Below are lines of data; restate word for word those running from the line containing "let k := s.me" to the line containing "[xs, xd], snap", inclusive, and no others.

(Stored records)
+++
/-- The bytes and statistics of a beat a RING word writes (R178). -/
def Inflight.ringBeat (w : Inflight) (b : Beat) : List Byte × List Nat :=
  let g (i : Nat) := w.lat.getD i 0
  let ix := (b.key - g 1) / max 1 (g 7)
  let src := w.at_ (g 0 + ix * g 6) (g 6)
  if g 8 = 0 then (src, noStats)
  else
    let rs := (List.range (g 5)).map fun i => convert (g 2) (g 3) (g 4) 0 (elemOf src (fmtW (g 2)) i)
    (packElems (fmtW (g 3)) (rs.map (·.code)), rs.foldl (fun a r => addStats a r.stats) noStats)

/-- Puts the beats of a word that is in flight into the schedule (R181). -/
def State.startBeats (s : State) (c : CoreIx) (id : Nat) (beats : List Beat) (doneAt : Nat) (lat : List Nat) : State :=
  let s := s.upd c fun k => { k with pipe := { k.pipe with infl := k.pipe.infl.map fun w =>
    if w.id = id then { w with beats := beats, doneAt := doneAt, lat := lat } else w } }
  let s := beats.foldl (fun s b => s.schedC b.at_ c (.wordRetire c id)) s
  s.schedC doneAt c (.wordRetire c id)

/-- RING (R339): it starts at once, or, in a free leg, once the generator is free. -/
def execRing (h : Hdr) (a b : Fin 16) (l : BitVec 5) (cn : BitVec 8) (s : State) : Outcome State Fault Refusal :=
  let pc := s.me.axu.q.pc
  let i : Instr := .ring h a b l cn
  .next (s.engIssue .axu i h true 0 fun s =>
    let c := s.cur
    let k := s.me
    let xs := (k.axu.reg a).toNat % 2 ^ 23
    let xd := (k.axu.reg b).toNat % 2 ^ 23
    let cnt := cn.toNat + 1
    if k.axu.genBusy s.chron then
      s.axuJob i h pc fun snap =>
        { id := 0, instr := i, pc := pc, next := 0, count := 1, base := 0, stride := 0, cycle := s.chron, lat := [xs, xd], snap := snap }
    else match k.ringPlan c xs xd l.toNat cnt s.chron with
      | .error code => .plain code
      | .ok (beats, cs, done, lat) =>
        match k.pipe.hitAt cs with
        | some u => .late u
        | none =>
          let waits := if h.g then s.pendingOf c .axu else []
          let (id, s) := s.newId
          let s := (s.claim c cs).updMe fun k => { k with axu := { k.axu with genFree := s.chron + cnt + 1 } }
          .ok (s.launch c
            { id := id, eng := .axu, instr := i, pc := pc, issued := s.chron, doneAt := done, beats := beats, lat := lat,
              give := h.g, giveTo := (k.ctl.seen s.chron).to_ 1, waits := waits, access := true }))

/-- Whether a word is LDH or STH. -/
def handleWord : Instr → Bool
  | .ldh .. | .sth .. => true
  | _ => false

/-- The use of a handle that was not ready at issue, made as the generator comes to the word (R189, R328). -/
def State.lateHandle (s : State) (c : CoreIx) (job : GenJob) : GenRes :=
  let go (hd : BitVec 16) (nl : BitVec 3) (x : BitVec 2) : GenRes :=
    let (types, right) := handleNeeds job.instr
    match s.useHandle c hd nl x types right job.snap.n with
    | .filling => .stopped ((s.fillStart c 1 hd.toNat job.pc).schedC (s.chron + 1) c .accessGeneration)
    | .wait => .stall
    | .hard code => .stopped (s.axuFault c job code)
    | .fill code e l =>
      let store := storeWord job.instr
      let k := (s.core c).axu
      .stopped (s.axuMemFault c job code 0 (64 * hd.toNat) (if store then k.stqAT else k.ldqT) store e l)
    | .ready lat s => .done (s.upd c fun k => { k with axu := k.axu.setHead { job with lat := lat } })
  match job.instr with
  | .ldh _ hd nl x | .sth _ hd nl x => go hd nl x
  | _ => .stall

/-- A RING that waited for the generator starts (R325). -/
def State.ringStart (s : State) (c : CoreIx) (job : GenJob) (lane cnt : Nat) : GenRes :=
  match (s.core c).ringPlan c (job.lat.getD 0 0) (job.lat.getD 1 0) lane cnt s.chron with
  | .error code => .stopped (s.axuFault c job code)
  | .ok (beats, cs, done, lat) =>
    if ¬ (s.core c).pipe.free cs then .stall
    else
      let s := (s.claim c cs).upd c fun k => { k with axu := { k.axu.setHead { job with next := 1 } with genFree := s.chron + cnt + 1 } }
      .done (s.startBeats c job.id beats done lat)

/-! ## The generator -/

/-- One access of the job at the head of the generator. -/
def State.genOne (s : State) (c : CoreIx) (job : GenJob) : GenRes :=
  let bump (s : State) := s.upd c fun k => { k with axu := match k.axu.gen with
    | j :: _ => k.axu.setHead { j with next := j.next + 1 }
    | [] => k.axu }
  match job.instr with
  | .ring _ _ _ l cn => s.ringStart c job l.toNat (cn.toNat + 1)
  | _ =>
  if handleWord job.instr ∧ job.lat.isEmpty then s.lateHandle c job
  else if setWord job.instr then s.setStep c job
  else if job.csr then s.csrStep c job
  else if gatherWord job.instr ∧ job.out.isEmpty then s.startIndex c job
  else match s.lineOf c job with
    | .wait => .stall
    | .hard code _ ia => .stopped (s.axuFault c job code ia)
    | .mem code va ia =>
      let store := storeWord job.instr
      let k := (s.core c).axu
      .stopped (s.axuMemFault c job code va ia (if store then k.stqAT else k.ldqT) store 0 0)
    | .at_ va ia n fill =>
      let r := if storeWord job.instr then s.genStore c job va ia n else s.genLoad c job va ia n fill
      match r with
      | .done s => .done (bump s)
      | x => x

/-- The earliest cycle of the next access of a job: one a cycle, a gather's after its index line (R325, R335). -/
def GenJob.due (j : GenJob) (now : Nat) : Nat := if gatherWord j.instr then max (now + 1) (j.cycle) else now + 1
+++
YOUR RESPONSE –
    let k := s.me
    let xs := (k.axu.reg a).toNat % 2 ^ 23
    let xd := (k.axu.reg b).toNat % 2 ^ 23
    let cnt := cn.toNat + 1
    if k.axu.genBusy s.chron then
      s.axuJob i h pc fun snap =>
        { id := 0, instr := i, pc := pc, next := 0, count := 1, base := 0, stride := 0, cycle := s.chron, lat := [xs, xd], snap := snap }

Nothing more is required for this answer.